Вовине проводил трех друзей до самой двери, продолжая любезничать с Бисиу. Пока они спускались по лестнице, Бисиу с серьезным видом слушал Газоналя, старавшегося просветить карикатуриста насчет заключенной им сделки и доказать ему, что, если Серизе, приятель Вовине, возьмет с него за учет двадцать франков с четырехсот пятидесяти, это составит сорок процентов годовых... Но как только они вышли на улицу, Бисиу привел Газоналя в ужас, рассмеявшись смехом видавшего виды парижанина, беззвучным и холодным, словно дуновение северного ветра.

– Нам точно известно, – сказал он, – что в палате вопрос о сдаче подряда будет отложен; это мы узнали вчера от той фигурантки, с которой обменялись улыбкой... А если я сегодня вечером выиграю пять-шесть тысяч франков в ландскнехт, то какое значение имеет убыток в семьдесят франков, раз благодаря этой сделке мне есть что ставить!

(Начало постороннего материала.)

-- ==== Sys2Proof/Machine/Registers.lean ====
section
/-! DEFINITION. The setup register map: what every BAR0 register reads, and what a write does (19 R415-R424). -/
namespace Sys2Proof.Machine

/-! ## Windows, domains and fused-off registers (R415, R418, R423) -/

/-- The power domain of a BAR0 offset (Table 19-1). -/
def windowDomain (off : Nat) : Nat :=
  match off / 0x1000 with
  | 0x0 => if off < 0x40 then 0 else 7
  | 0x3 | 0x4 | 0x5 => 6
  | 0x8 => 5
  | 0x9 => if off < 0x9800 then 8 else 5
  | 0xA => 8
  | _ => 0

/-- The place of an offset in a row of like registers. -/
def RegDef.place (r : RegDef) (off : Nat) : Nat := if r.count = 1 then 0 else (off - r.base) / r.stride

/-- The register belongs to a fused-off resource (02 R21, 06 R147). -/
def Dev.regAbsent (s : Dev) (off : Nat) : Bool :=
  match off / 0x1000 with
  | 0x2 => decide (0x2020 ≤ off) && decide (s.engines ≤ (off - 0x2020) / 4)
  | 0x3 =>
    if off < 0x3200 then decide (s.quads ≤ (off - 0x3000) / 0x40)
    else if off < 0x3280 then decide (s.ssis ≤ (off - 0x3200) / 0x40)
    else false
  | 0x4 =>
    if 0x4400 ≤ off then !s.bridgeGeneral ((off - 0x4400) / 4)
    else if 0x4100 ≤ off then !s.hasAxis ((off - 0x4100) / 0x80)
    else false
  | 0x7 =>
    if 0x7400 ≤ off then !s.hasBridge ((off - 0x7400) / 4)
    else if 0x7300 ≤ off then !s.hasBridge ((off - 0x7300) / 8)
    else if 0x7200 ≤ off then decide (s.fios ≤ (off - 0x7200) / 4)
    else if 0x7100 ≤ off then decide (s.fios ≤ (off - 0x7100) / 4)
    else false
  | 0x9 => decide (0x9800 ≤ off) && !s.hasGrp
  | 0xA => decide (off < 0xA600) && decide (s.cans ≤ (off - 0xA000) / 0x180)
  | 0xC => decide (0xC110 ≤ off) && decide (off < 0xC120) && decide (s.clusters ≤ (off - 0xC110) / 4)
  | _ => false

/-- Every aligned word that an access of `size` bytes touches belongs to a fused-off resource. -/
def Dev.allAbsent (s : Dev) (off size : Nat) : Bool :=
  (List.range ((off + size - 1) / 4 - off / 4 + 1)).all (fun i => s.regAbsent (off / 4 * 4 + 4 * i))

/-! ## Identity and capability (R419, R420, 02 R26) -/

/-- CAP_PART.PART: 0x5600 with the tier and door digits. -/
def Dev.partCode (s : Dev) : Nat := 0x5600 + 16 * s.partHeld.tier + s.doorAxes

/-- The mask of the numbers below `n` that satisfy `p`. -/
def bitMask (n : Nat) (p : Nat → Bool) : Nat := (List.range n).foldl (fun a i => a + (if p i then 2 ^ i else 0)) 0

/-- The words of Tables 2-3 and 2-4 by offset from 0xD000. -/
def Dev.capWord (s : Dev) (off : Nat) : Word :=
  match off with
  | 0x00 => wordN (65536 * s.partCode + 256 * b2n s.partHeld.pkgF + 16 * s.doorAxes + s.partHeld.tier)
  | 0x04 => wordN (256 * s.engines + (2 ^ s.clusters - 1))
  | 0x08 => wordN (32 * b2n (s.hasAxis 4) + 2 * bitMask 4 s.hasAxis + 1)
  | 0x0C => wordN (256 * (2 ^ s.ssis - 1) + (2 ^ s.quads - 1))
  | 0x10 => wordN (256 * bitMask 16 s.hasBridge + s.fios)
  | 0x14 => wordN (128 + 64 * b2n s.hasGrp + 16 * s.lanes + (2 ^ s.cans - 1))
  | 0x18 => wordN (65536 * s.tripCtx + s.maxCars)
  | 0x1C => wordN (bitMask 4 (fun c => decide (s.clusters ≤ c)) * 2)
  | 0x20 => wordN (2 * b2n s.eccCorr + b2n s.fuseOk)
  | _ => 0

– Ландскнехт, – пояснил Леон, – еще одно из бесчисленных искусно граненных стекол, в которых преломляется парижская жизнь. Поэтому, кузен, мы решили повести тебя к некоей герцогине, проживающей на улице Сен-Жорж; у нее ты увидишь цвет парижских лореток и там же можешь выиграть свой процесс. Но тебе никак нельзя показаться туда с твоей пиренейской шевелюрой: ты похож на ежа; мы сведем тебя на площадь Биржи, неподалеку отсюда, к Мариусу, тоже одному из наших комедиантов...

– Это что еще за комедиант?

– Вот вкратце его история, – начал свой рассказ Бисиу. – В 1800 году некий уроженец Тулузы по фамилии Кабо, молодой парикмахер, снедаемый честолюбием, приехал в Париж и там завел лавочку (пользуюсь вашим южным жаргоном). Этот гениальный человек (сейчас он проживает свои двадцать четыре тысячи франков ежегодной ренты в Либурне, где поселился, уйдя на покой) быстро сообразил, что с такой пошлой мещанской фамилией ему не прославиться. Поэт Парни, которого он причесывал, дал ему имя Мариус, несравненно более изысканное, чем Арман или Ипполит, обычно избираемые теми, кого судьба наделила убогими фамилиями вроде Кабо. Все преемники Кабо именовали себя Мариусами. Ныне здравствующий Мариус – это Мариус Пятый, его настоящая фамилия – Мужен. То же самое произошло со многими другими фирмами – с эликсиром Бото, с чернилами Петит-Вертю. В Париже имя, значащееся на вывеске, превращается в торговую марку и в конце концов становится как бы дворянским титулом коммерсанта. Впрочем, у Мариуса есть ученики, и он уверяет, что создал первую в мире школу парикмахерского искусства.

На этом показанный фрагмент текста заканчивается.